Officials explained that the move was precautionary, aimed at safeguarding public funds and ensuring strict adherence to treasury guidelines. Departments have been instructed to immediately shift operational accounts and future transactions to empanelled public sector banks and other approved financial institutions. A compliance report has been sought from all administrative secretaries to confirm that no government funds remain parked with the barred banks beyond the stipulated timeframe.
Investigations and Preliminary Findings
According to officials familiar with the matter, preliminary inquiries revealed discrepancies in certain government-linked accounts at a Chandigarh branch. While the full extent of the issue is under forensic audit, early estimates suggest irregularities involving significant sums. Authorities have clarified that these findings remain under investigation, and further action will depend on the outcome of the audit and the response from the concerned banks.
In addition, officials noted systemic lapses in how surplus funds were managed. Some banks allegedly failed to follow instructions regarding placement of deposits, retaining money in low-interest accounts instead of higher-yield instruments.

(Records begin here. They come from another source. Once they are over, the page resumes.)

-- ==== Sys2Proof/Machine/Versions.lean ====
section
/-! DEFINITION. Versions (15 R376 to R399): the free list of copy frames (R377, R388), squash with all that it ends (R397, R398, R409, R410), commit with the splice of versioned pages (R393, R394), and the size of the effect buffer (R391). Requests to peer devices are built here too (22 R509, R511). -/

namespace Sys2Proof.Machine

/-! Peer windows. -/

def State.winBase (s : State) (w : Nat) : Nat := s.ctlNat (winDesc w) 8
def State.winSize (s : State) (w : Nat) : Nat := s.ctlNat (winDesc w + 8) 4
def State.winStn (s : State) (w : Nat) : Nat := bits (s.ctlNat (winDesc w + 12) 2) 9 0
def State.winRvid (s : State) (w : Nat) : VID := BitVec.ofNat 10 (s.ctlNat (winDesc w + 14) 2)
def State.winFlag (s : State) (w b : Nat) : Bool := decide (bits (s.ctlNat (winDesc w + 16) 1) b b = 1)

/-- The offset of a physical address in its peer window. -/
def winOff (pa : Nat) : Nat := (pa - 0x1800000000000) % 2 ^ 41

/-- Sends a request to a peer (R511). -/
def State.sendPeer (s : State) (fib : FibreKey) (w pa : Nat) (va : VA) (op : PeerOp) (dst : Dest) (waits : Bool) : Nat × State :=
  let g := s.grid (s.wg fib.wg).grid
  let r : PeerReq := { n := s.ids, fib := fib, window := w, pa := pa, rva := BitVec.ofNat 48 (s.winBase w + winOff pa), op := op, va := va, dst := dst, waits := waits, pc := ((s.fibre? fib).map (·.pc)).getD 0, rep := ((s.fibre? fib).map (·.rep)).getD 0, queue := g.queue, packet := g.packet }
  (s.ids, { s with ids := s.ids + 1, mem := { s.mem with peers := s.mem.peers ++ [r] } })

/-! Domains. -/

def State.poolBase (s : State) (d : Nat) : Nat := s.domField d 16 8
def State.poolN (s : State) (d : Nat) : Nat := s.domField d 24 4
def State.poolCap (s : State) (d : Nat) : Nat := s.domField d 28 4
def State.poolGran (s : State) (d : Nat) : Nat := bits (s.domField d 56 1) 3 1
def State.ovfMib (s : State) (d : Nat) : Nat := s.domField d 8 4
def State.histBase (s : State) (d : Nat) : Nat := s.domField d 40 8

/-- The newest committed bytes at a physical address. -/
def State.physRead (s : State) (pa n : Nat) : List Byte := (List.range n).map fun i => s.newestByte (pa + i)

/-- Commits bytes at a physical address at a stamp of their own. -/
def State.physWrite (s : State) (pa : Nat) (bs : List Byte) : State := s.publishCells (cellsAt pa bs) false

/-- Pops a frame from a domain's free list (R377). -/
def State.popPool (s : State) (d : Nat) : Option (Nat × State) :=
  if s.poolN d = 0 then none
  else
    let n := s.poolN d - 1
    some (leNat (s.physRead (s.poolBase d + 8 * n) 6), s.setCtl (domDesc d + 24) 4 n)

/-- Pushes a frame onto a domain's free list; a full list drops it and counts in DROPN (R377). -/
def State.pushPool (s : State) (d frame : Nat) : State :=
  let n := s.poolN d
  if n = s.poolCap d then s.setCtl (domDesc d + 58) 2 (min 65535 (s.domField d 58 2 + 1))
  else (s.physWrite (s.poolBase d + 8 * n) (leBytes 8 frame)).setCtl (domDesc d + 24) 4 (n + 1)

def State.modVersion (s : State) (v : VID) (h : Version → Version) : State :=
  { s with versions := s.versions.map fun x => if x.vid = v then h x else x }

/-- The depth of a version: the length of its chain of parents (R376). -/
def State.depth (s : State) (v : VID) : Nat := (s.chain 64 v).length

/-- The LIVE non-root versions of a domain. -/
def State.liveOf (s : State) (d : Nat) : List VID :=
  (s.versions.filter fun x => decide (x.state = .live) && decide (vidDomain x.vid = d)).map (·.vid)

/-- The lowest FREE slot of a domain (R404). -/
def State.freeSlot (s : State) (d : Nat) : Option VID :=
  ((List.range 64).map (vidOf d)).find? fun v => decide (vidSlot v ≠ 0) && !(s.versions.any fun x => decide (x.vid = v))

/-! Squash. -/

/-- A version and its LIVE descendants (R397). -/
def State.withDescendants (s : State) (v : VID) : List VID :=
  (s.liveOf (vidDomain v)).filter fun u => (s.chain 64 u).contains v

/-- Frees the granules that a holder reserves. -/
def Workgroup.release (w : Workgroup) (h : Holder) : Workgroup := { w with reserved := w.reserved.filter fun x => decide (x.2 ≠ h) }

/-- What a squash makes of the PREDICTED granules of the versions (R409): a RANGE granule whose data has arrived takes it and becomes FULL, and every other one becomes EMPTY. -/
def Workgroup.dropPredicted (w : Workgroup) (dead : List VID) : Workgroup :=
  let mine := w.tags.filter fun x => decide (x.2.tag = .predicted) && dead.contains x.2.owner
  let w1 := mine.foldl (fun (t : Workgroup) x =>
    match w.diverted.find? fun d => decide (d.1 = x.1) && !x.2.out with
    | some d =>
      let t1 : Workgroup := { t with scratch := Memory.writeAll t.scratch (d.2.map fun c => (1024 * x.1 + c.1, c.2)), diverted := t.diverted.filter fun y => decide (y.1 ≠ x.1) }
      t1.putTag x.1 { tag := .full }
    | none => t.putTag x.1 {}) w
  { w1 with ranges := w1.ranges.map fun p => match p.owner with
      | some o => if dead.contains o then { p with owner := none, pending := false } else p
      | none => p }

/-- Lowers a copy token (R359). -/
def Workgroup.lowerToken (w : Workgroup) (t : BitVec 3) : Workgroup := { w with tokens := w.tokens.modify t.toNat (· - 1) }

/-- How many images a queue's device FIFO holds, and where each slot stands (R487, R490; log 20). -/
def State.fifoSize (s : State) (q : BitVec 8) : Nat := 2 ^ bits (s.qField q 9 1) 3 0
def State.fifoSlot (s : State) (q : BitVec 8) (i : Nat) : Nat := s.qField q 16 8 + 256 * i

/-- Whether a queued launch image is one of a squashed version (R398). -/
def imageDead (dead : List VID) (image : List Byte) : Bool :=
  let l := Launch.ofBytes image
  l.spec && dead.contains l.version

/-- The grids of versions that commit or are squashed (R500); a squash is an event of their packets (R501). -/
def State.settleGrids (s : State) (vs : List VID) (squashed : Bool) : State :=
  let mine := fun (g : Grid) => g.launch.spec && !g.settled && vs.contains g.launch.version
  let s1 := if squashed then (s.grids.filter mine).foldl (fun (t : State) g => t.report g.id { status := 5, code := 0 }) s else s
  { s1 with grids := s1.grids.map fun g => if mine g then { g with settled := true, dead := squashed } else g }

/-- Squashes versions at one instant (R397, R398): fibres and queued launches of their grids end, their commands stop, their unpublished data and effects are discarded, their tasks return to TILES, and their predicted granules go as R409 says. A fibre that waits in a group whose version goes waits no more: it tries its instruction again, with no effect (R411). -/
def State.squashAll (u : State) (dead : List VID) : State :=
  if dead = [] then u
  else
    let s := u.settleGrids dead true
    let deadWg := fun (id : Nat) => dead.contains (s.launch id).version
    let tiles := fun (t : Task) => if t.pred.any dead.contains then { t with state := .tiles, pred := none } else t
    let core := fun (c : Core) =>
      { c with
        lines := c.lines.filter fun l => !(dead.contains l.vid)
        mcmds := (c.mcmds.filter fun m => !(dead.contains m.vid && decide (m.phase = .queued))).map fun m => if dead.contains m.vid then { m with stop := true } else m
        ccmds := c.ccmds.filter fun k => !(dead.contains k.vid)
        tasks := (c.tasks.filter fun t => !(deadWg t.wg)).map tiles }
    let freed := (s.cores.flatMap (·.tasks) ++ s.wgs.flatMap (·.keptTasks)).filter fun t => t.pred.any dead.contains
    let lowered := (s.cores.flatMap (·.ccmds) ++ s.wgs.flatMap (·.keptCopies)).filter fun k => dead.contains k.vid
    let running := (s.cores.flatMap (·.mcmds) ++ s.wgs.flatMap (·.keptCmds)).filterMap fun m => if dead.contains m.vid ∧ m.phase = .queued then none else some m.whole
    let keeps := fun (h : Holder) => match h with
      | .matrix n => running.contains n
      | .copy _ => true
      | .task _ => true
    let wgs := s.wgs.map fun w =>
      let w0 := w.dropPredicted dead
      let w1 : Workgroup := { w0 with
        reserved := w0.reserved.filter fun x => keeps x.2
        keptTasks := w0.keptTasks.map tiles
        keptCmds := w0.keptCmds.filter fun m => !(dead.contains m.vid)
        keptCopies := w0.keptCopies.filter fun k => !(dead.contains k.vid) }
      let w2 := (freed.filter fun t => decide (t.wg = w.id)).foldl (fun (t : Workgroup) k => t.release (.task k.index)) w1
      (lowered.filter fun k => decide (k.wg = w.id)).foldl (fun (t : Workgroup) k => (t.lowerToken k.token).release (.copy k.n)) w2
    let carried := fun (g : Group) => (match g.carried with
      | some o => dead.contains o
      | none => false : Bool)
    let fibres := s.fibres.map fun f =>
      if deadWg f.wg then { f with run := .ended, wait := none, gbar := none }
      else if s.groups.any fun g => g.is f.wg f.grp && carried g then { f with muted := true, wait := none, gbar := none } else f
    let groups := s.groups.map fun g => if carried g then { g with task := none } else g
    let queues := s.front.queues.map fun (q : Queue) =>
      { q with
        arrivals := q.arrivals.filter fun a => match a with
          | .fifo i _ => !(imageDead dead (s.physRead (s.fifoSlot q.q i) 256))
          | .ring _ => true
        heads := q.heads.filter fun h => !(dead.contains (s.grid h.grid).launch.version) }
    { s with
      versions := s.versions.map fun x => if dead.contains x.vid then { x with state := .squashed } else x
      fibres := fibres
      groups := groups
      wgs := wgs
      cores := s.cores.map core
      mem := { s.mem with
        loads := s.mem.loads.filter fun l => !(deadWg l.fib.wg)
        stores := s.mem.stores.filter fun p => !(dead.contains p.vid)
        atomics := s.mem.atomics.filter fun p => !(dead.contains p.vid)
        posts := s.mem.posts.filter fun p => !(dead.contains (s.carries p.fib.wg p.fib.grp))
        topk := s.mem.topk.filter fun r => !(dead.contains r.vid)
        slots := s.mem.slots.filter fun m => !(dead.contains m.vid) }
      domains := s.domains.map fun d => { d with effects := d.effects.filter fun e => e.go || !(dead.contains e.vid) }
      front := { s.front with queues := queues } }

/-- Squashes one version with its descendants (R397). -/
def State.squash (s : State) (v : VID) : State := s.squashAll (s.withDescendants v)

/-! The effect buffer. -/

/-- Entries that a domain's effect buffer holds at most: 64 KiB of 32 bytes (R391). -/
def effectRoom : Nat := 2048

/-! Commit. -/

/-- A leaf with another frame in FRAME (R446). -/
def setFrame (leaf : BitVec 64) (frame : Nat) : BitVec 64 :=
  BitVec.ofNat 64 (leaf.toNat / 2 ^ 50 * 2 ^ 50 + frame / 65536 % 2 ^ 34 * 2 ^ 16 + leaf.toNat % 65536)

/-- The pages of which some version of a path holds a copy frame. -/
def State.copiedPages (s : State) (path : List VID) : List Nat :=
  (path.foldl (fun acc u => acc ++ ((s.version? u).map fun x => x.copies.map (·.1)).getD []) []).eraseDups

/-- Makes one frame of a line's committed frames, which every reader sees, whatever its σ (R394). -/
def State.settleLine (s : State) (line : Nat) : State :=
  let fs := mergeDown 1 line s.mem.frames.length (s.retagLine s.mem.frames line)
  { s with mem := { s.mem with frames := fs.map fun f => if f.line = line ∧ f.kind = .committed then { f with stamp := 0 } else f } }

/-- The waits at barrier words of a page, of the versions that `p` picks, go with the page to its new place (R304). -/
def State.moveBarriers (s : State) (leafPa : Nat) (p : GbarWait → Bool) (place : GbarWait → Place) : State :=
  { s with fibres := s.fibres.map fun f => match f.gbar with
      | some w => if w.leaf = leafPa ∧ p w = true then { f with gbar := some { w with place := place w } } else f
      | none => f }

/-- The place of a barrier word in a frame of 64 KiB. -/
def GbarWait.inFrame (frame : Nat) (w : GbarWait) : Place := .pa (frame + w.va.toNat % 65536)

/-- Notes lines as published at the newest stamp (R256). -/
def State.notePublished (s : State) (lines : List Nat) : State :=
  { s with mem := { s.mem with lastPub := notePub s.mem.lastPub s.mem.stamp lines } }

/-- Splices one versioned page (R394): what the deepest path version's copy frame holds is seen at once, and goes into the leaf, its translations go, and the old frame and the shallower copies go onto the free list. -/
def State.splicePage (s : State) (d : Nat) (path : List VID) (leafPa : Nat) : State :=
  let copies := path.filterMap fun u => (s.version? u).bind fun x => (x.copies.find? fun c => decide (c.1 = leafPa)).map (·.2)
  match copies.reverse with
  | [] => s
  | deepest :: shallower =>
    let leaf := s.readEntry leafPa
    let s0 := (List.range 64).foldl (fun (t : State) i => t.settleLine (deepest / 1024 + i)) s
    let s1 := ((s0.physWrite leafPa (leBytes 8 (setFrame leaf deepest).toNat)).sweepLeaf leafPa).moveBarriers leafPa (fun w => s0.isRoot w.vid) (GbarWait.inFrame deepest)
    let s2 := s1.notePublished ((List.range 64).map (65536 * leafFrame leaf / 1024 + ·))
    (65536 * leafFrame leaf :: shallower.reverse).foldl (fun (t : State) f => t.pushPool d f) s2

/-- Forgets the copy frames of versions (after a splice). -/
def State.forgetCopies (s : State) (path : List VID) : State :=
  path.foldl (fun (t : State) u => t.modVersion u fun x => { x with copies := [] }) s

/-- Commits versions, one stamp each in the order given, and moves the domain's floor to the last (R393, R407). -/
def State.commitAll (s : State) (d : Nat) (path : List VID) : State :=
  let s0 := s.drainPubs
  let s1 := path.foldl (fun (t : State) u =>
    let st := t.mem.stamp + 1
    let t1 := t.modVersion u fun x => { x with state := .committed, stamp := st }
    let t2 : State := { t1 with mem := { t1.mem with stamp := st, complete := st } }
    let cs := (t2.mem.frames.filter fun f => decide (f.kind = .spec) && decide (f.vid = u)).foldl (fun acc f => Memory.overlay acc f.cells) []
    (t2.notePublished (linesOf cs)).clobber (s.overlapsWord 0 cs)) s0
  if path = [] then s1 else (s1.settleGrids path false).modDomain d fun x => { x with floor := s1.mem.stamp }

/-- The acceptance history after a RESOLVE (R393). -/
def nextAccept (old acc prop : Nat) : Nat := if prop = 0 then old else (7 * old + 256 * acc / prop) / 8

end Sys2Proof.Machine
end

This practice, under review, may have caused avoidable losses to the state exchequer.
Strengthening Fiscal Discipline
The finance department has emphasized that the decision does not affect individual customers of the banks and applies strictly to government accounts. As part of broader fiscal reforms, new directives mandate that nationalized banks be prioritized for state operations. Any proposal to open accounts with private sector lenders will now require explicit approval from the finance department.
Departments have been given until March 31, 2026, to complete a full audit and reconciliation of their holdings. A formal compliance report is due in early April to ensure that all public money has been safely transitioned and that new oversight measures are fully operational.
Key Facts Summary
- Action Taken: Haryana government bars two private sector banks from handling state accounts.
- Reason: Compliance concerns and preliminary discrepancies under forensic audit.
- Scope: Applies only to government accounts, not individual customers.
- Policy Shift: Nationalized banks prioritized; private bank use requires special approval.
- Deadline: March 31, 2026, for reconciliation and transition of funds.